| About this exercise |
Everything from the first line of the material below through the line containing "event happens. -/" must be retyped exactly, and nothing past it.

| Excerpted records |
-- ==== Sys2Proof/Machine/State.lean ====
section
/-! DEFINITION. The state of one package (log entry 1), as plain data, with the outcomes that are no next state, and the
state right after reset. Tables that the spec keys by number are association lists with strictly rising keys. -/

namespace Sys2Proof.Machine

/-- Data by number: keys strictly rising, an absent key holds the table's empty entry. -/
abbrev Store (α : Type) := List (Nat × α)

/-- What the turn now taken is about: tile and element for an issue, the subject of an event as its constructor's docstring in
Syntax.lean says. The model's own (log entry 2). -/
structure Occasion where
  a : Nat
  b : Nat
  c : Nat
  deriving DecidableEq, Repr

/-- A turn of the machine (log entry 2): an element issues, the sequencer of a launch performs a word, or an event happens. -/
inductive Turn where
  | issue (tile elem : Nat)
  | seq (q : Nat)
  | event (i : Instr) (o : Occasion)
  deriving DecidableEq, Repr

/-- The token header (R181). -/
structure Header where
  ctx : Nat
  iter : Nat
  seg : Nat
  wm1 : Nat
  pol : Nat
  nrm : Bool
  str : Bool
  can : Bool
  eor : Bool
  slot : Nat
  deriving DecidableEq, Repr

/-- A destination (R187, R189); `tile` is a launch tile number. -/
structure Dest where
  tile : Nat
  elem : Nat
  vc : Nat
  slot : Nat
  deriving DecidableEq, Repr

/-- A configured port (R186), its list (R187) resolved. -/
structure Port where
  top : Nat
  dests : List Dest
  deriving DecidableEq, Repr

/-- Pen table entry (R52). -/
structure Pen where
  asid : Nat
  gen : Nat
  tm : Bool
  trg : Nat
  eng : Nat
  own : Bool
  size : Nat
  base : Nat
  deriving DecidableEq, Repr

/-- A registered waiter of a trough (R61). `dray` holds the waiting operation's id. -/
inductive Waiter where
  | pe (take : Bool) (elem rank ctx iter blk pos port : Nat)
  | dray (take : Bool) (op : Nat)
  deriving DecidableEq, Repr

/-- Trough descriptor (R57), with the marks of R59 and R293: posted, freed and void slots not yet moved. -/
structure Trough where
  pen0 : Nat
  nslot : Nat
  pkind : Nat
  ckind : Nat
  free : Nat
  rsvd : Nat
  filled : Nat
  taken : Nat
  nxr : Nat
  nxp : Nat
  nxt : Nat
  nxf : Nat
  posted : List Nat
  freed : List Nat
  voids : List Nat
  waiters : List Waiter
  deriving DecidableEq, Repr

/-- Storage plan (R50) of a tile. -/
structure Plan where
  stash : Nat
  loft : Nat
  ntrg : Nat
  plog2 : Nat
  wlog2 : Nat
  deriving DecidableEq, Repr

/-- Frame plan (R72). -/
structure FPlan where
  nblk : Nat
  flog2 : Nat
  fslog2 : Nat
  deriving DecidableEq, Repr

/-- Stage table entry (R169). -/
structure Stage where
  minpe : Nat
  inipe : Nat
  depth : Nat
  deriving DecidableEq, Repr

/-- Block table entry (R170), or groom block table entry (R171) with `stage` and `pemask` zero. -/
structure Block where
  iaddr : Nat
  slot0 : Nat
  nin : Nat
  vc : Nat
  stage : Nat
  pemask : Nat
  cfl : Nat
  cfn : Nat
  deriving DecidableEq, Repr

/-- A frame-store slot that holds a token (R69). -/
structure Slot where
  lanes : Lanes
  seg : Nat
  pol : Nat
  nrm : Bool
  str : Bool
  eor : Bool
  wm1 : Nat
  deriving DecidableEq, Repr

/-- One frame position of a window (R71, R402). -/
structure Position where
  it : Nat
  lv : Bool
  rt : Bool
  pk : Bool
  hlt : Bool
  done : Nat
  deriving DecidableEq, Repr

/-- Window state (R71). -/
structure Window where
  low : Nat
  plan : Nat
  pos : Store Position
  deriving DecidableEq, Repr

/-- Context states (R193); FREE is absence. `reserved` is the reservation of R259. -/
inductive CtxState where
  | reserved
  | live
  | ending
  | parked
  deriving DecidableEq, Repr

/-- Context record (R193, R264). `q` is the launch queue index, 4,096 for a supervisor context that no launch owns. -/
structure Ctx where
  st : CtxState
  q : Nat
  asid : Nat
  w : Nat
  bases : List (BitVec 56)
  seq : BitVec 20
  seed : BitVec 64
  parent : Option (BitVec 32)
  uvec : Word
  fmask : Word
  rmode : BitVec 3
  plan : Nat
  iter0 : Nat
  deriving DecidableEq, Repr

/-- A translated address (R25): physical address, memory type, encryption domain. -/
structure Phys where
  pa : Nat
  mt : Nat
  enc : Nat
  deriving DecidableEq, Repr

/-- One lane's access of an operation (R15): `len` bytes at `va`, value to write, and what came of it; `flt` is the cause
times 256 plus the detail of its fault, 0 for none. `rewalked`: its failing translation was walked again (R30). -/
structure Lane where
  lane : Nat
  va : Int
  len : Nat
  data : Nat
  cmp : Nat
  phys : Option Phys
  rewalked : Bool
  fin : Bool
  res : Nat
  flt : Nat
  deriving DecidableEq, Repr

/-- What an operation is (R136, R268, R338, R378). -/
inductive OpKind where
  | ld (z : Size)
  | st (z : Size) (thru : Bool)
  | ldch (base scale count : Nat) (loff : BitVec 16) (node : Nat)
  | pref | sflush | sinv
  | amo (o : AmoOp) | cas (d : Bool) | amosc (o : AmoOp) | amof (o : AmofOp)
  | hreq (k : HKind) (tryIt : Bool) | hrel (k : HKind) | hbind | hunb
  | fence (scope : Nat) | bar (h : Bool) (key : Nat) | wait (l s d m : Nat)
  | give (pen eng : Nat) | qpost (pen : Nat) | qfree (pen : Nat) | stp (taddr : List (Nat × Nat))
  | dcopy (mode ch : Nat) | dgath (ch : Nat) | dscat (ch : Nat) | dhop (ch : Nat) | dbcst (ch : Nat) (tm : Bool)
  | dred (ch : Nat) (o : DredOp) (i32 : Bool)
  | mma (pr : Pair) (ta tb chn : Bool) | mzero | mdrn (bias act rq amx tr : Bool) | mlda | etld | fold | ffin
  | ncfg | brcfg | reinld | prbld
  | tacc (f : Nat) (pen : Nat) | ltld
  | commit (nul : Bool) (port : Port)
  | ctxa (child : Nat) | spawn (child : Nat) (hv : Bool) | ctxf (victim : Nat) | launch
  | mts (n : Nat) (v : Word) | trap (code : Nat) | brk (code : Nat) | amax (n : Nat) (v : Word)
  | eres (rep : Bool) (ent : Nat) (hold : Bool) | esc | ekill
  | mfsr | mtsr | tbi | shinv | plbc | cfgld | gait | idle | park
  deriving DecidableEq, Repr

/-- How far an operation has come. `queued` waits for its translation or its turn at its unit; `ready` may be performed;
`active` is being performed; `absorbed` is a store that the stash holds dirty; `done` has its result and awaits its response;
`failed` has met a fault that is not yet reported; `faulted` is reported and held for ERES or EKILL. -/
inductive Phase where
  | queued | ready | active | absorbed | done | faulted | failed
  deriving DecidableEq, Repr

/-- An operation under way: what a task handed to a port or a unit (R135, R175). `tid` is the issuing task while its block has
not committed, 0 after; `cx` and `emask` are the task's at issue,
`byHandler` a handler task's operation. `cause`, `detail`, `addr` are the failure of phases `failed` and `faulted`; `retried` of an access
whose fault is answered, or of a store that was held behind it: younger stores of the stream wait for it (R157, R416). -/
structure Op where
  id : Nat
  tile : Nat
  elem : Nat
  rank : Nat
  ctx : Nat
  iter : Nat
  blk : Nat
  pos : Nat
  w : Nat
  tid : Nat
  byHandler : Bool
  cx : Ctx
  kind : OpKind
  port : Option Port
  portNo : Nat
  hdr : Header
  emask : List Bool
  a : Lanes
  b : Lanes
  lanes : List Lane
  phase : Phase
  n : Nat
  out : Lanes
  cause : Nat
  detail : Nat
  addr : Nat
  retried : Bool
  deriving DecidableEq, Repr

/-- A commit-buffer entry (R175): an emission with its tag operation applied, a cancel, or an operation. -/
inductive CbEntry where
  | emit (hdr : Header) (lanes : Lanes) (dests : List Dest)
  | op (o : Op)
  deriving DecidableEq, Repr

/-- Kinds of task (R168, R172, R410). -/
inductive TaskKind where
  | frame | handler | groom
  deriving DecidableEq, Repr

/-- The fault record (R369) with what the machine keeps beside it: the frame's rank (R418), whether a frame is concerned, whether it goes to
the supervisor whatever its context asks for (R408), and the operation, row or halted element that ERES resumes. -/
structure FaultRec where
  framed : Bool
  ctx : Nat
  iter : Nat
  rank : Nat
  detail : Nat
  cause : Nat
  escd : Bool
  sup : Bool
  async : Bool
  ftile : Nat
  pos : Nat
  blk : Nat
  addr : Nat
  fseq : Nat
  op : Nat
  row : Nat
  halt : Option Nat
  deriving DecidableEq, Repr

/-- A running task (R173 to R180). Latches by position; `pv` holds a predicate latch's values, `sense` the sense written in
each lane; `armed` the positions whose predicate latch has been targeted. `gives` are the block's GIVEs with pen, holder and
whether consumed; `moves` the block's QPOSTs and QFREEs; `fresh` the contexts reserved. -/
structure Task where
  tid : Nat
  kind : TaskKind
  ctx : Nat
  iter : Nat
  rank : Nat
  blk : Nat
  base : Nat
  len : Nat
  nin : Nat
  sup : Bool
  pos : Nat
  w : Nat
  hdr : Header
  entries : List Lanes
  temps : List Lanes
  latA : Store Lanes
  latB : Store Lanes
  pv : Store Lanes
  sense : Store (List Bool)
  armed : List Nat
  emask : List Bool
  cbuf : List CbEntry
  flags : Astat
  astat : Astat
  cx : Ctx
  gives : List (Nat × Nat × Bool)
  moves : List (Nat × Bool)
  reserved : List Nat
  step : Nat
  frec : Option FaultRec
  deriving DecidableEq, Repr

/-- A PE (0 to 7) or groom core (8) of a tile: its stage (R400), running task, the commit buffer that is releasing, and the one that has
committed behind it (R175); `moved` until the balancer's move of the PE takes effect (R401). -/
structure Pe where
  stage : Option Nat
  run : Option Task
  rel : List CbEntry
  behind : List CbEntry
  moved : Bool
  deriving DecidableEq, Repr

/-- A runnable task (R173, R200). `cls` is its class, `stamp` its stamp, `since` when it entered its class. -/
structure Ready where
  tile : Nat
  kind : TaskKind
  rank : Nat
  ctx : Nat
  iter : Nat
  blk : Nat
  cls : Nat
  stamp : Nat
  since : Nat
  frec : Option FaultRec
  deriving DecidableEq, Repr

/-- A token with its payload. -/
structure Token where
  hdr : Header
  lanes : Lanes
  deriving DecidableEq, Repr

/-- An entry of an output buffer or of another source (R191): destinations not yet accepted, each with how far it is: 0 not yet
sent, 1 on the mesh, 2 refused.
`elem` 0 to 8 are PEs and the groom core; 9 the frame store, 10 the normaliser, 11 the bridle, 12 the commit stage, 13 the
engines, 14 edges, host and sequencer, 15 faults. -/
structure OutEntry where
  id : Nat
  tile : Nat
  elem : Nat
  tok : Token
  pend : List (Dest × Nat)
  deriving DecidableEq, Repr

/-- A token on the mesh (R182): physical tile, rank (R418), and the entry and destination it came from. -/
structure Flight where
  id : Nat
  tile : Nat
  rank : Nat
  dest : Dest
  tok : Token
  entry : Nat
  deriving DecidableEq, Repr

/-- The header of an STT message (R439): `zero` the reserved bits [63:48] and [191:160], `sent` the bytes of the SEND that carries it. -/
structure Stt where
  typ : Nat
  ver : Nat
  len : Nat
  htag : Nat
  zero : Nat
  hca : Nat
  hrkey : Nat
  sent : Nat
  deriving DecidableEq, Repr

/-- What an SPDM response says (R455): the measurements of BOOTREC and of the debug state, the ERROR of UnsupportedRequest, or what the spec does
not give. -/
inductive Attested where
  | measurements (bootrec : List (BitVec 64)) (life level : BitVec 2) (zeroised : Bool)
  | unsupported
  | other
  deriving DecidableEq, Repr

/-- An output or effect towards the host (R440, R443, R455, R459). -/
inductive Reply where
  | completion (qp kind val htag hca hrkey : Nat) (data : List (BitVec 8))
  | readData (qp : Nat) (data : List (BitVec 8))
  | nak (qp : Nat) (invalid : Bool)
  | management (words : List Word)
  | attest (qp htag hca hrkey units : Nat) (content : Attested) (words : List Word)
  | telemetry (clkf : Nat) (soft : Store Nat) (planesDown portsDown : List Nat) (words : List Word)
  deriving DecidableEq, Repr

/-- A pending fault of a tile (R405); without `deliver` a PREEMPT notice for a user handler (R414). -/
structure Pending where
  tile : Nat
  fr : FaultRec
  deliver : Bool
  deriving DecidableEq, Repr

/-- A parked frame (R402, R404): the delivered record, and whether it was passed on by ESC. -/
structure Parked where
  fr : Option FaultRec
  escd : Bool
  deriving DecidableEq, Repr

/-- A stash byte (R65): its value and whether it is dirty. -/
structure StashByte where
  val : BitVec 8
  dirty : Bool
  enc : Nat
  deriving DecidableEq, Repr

| Reply |
-- ==== Sys2Proof/Machine/State.lean ====
section
/-! DEFINITION. The state of one package (log entry 1), as plain data, with the outcomes that are no next state, and the
state right after reset. Tables that the spec keys by number are association lists with strictly rising keys. -/

namespace Sys2Proof.Machine

/-- Data by number: keys strictly rising, an absent key holds the table's empty entry. -/
abbrev Store (α : Type) := List (Nat × α)

/-- What the turn now taken is about: tile and element for an issue, the subject of an event as its constructor's docstring in
Syntax.lean says. The model's own (log entry 2). -/
structure Occasion where
  a : Nat
  b : Nat
  c : Nat
  deriving DecidableEq, Repr

/-- A turn of the machine (log entry 2): an element issues, the sequencer of a launch performs a word, or an event happens. -/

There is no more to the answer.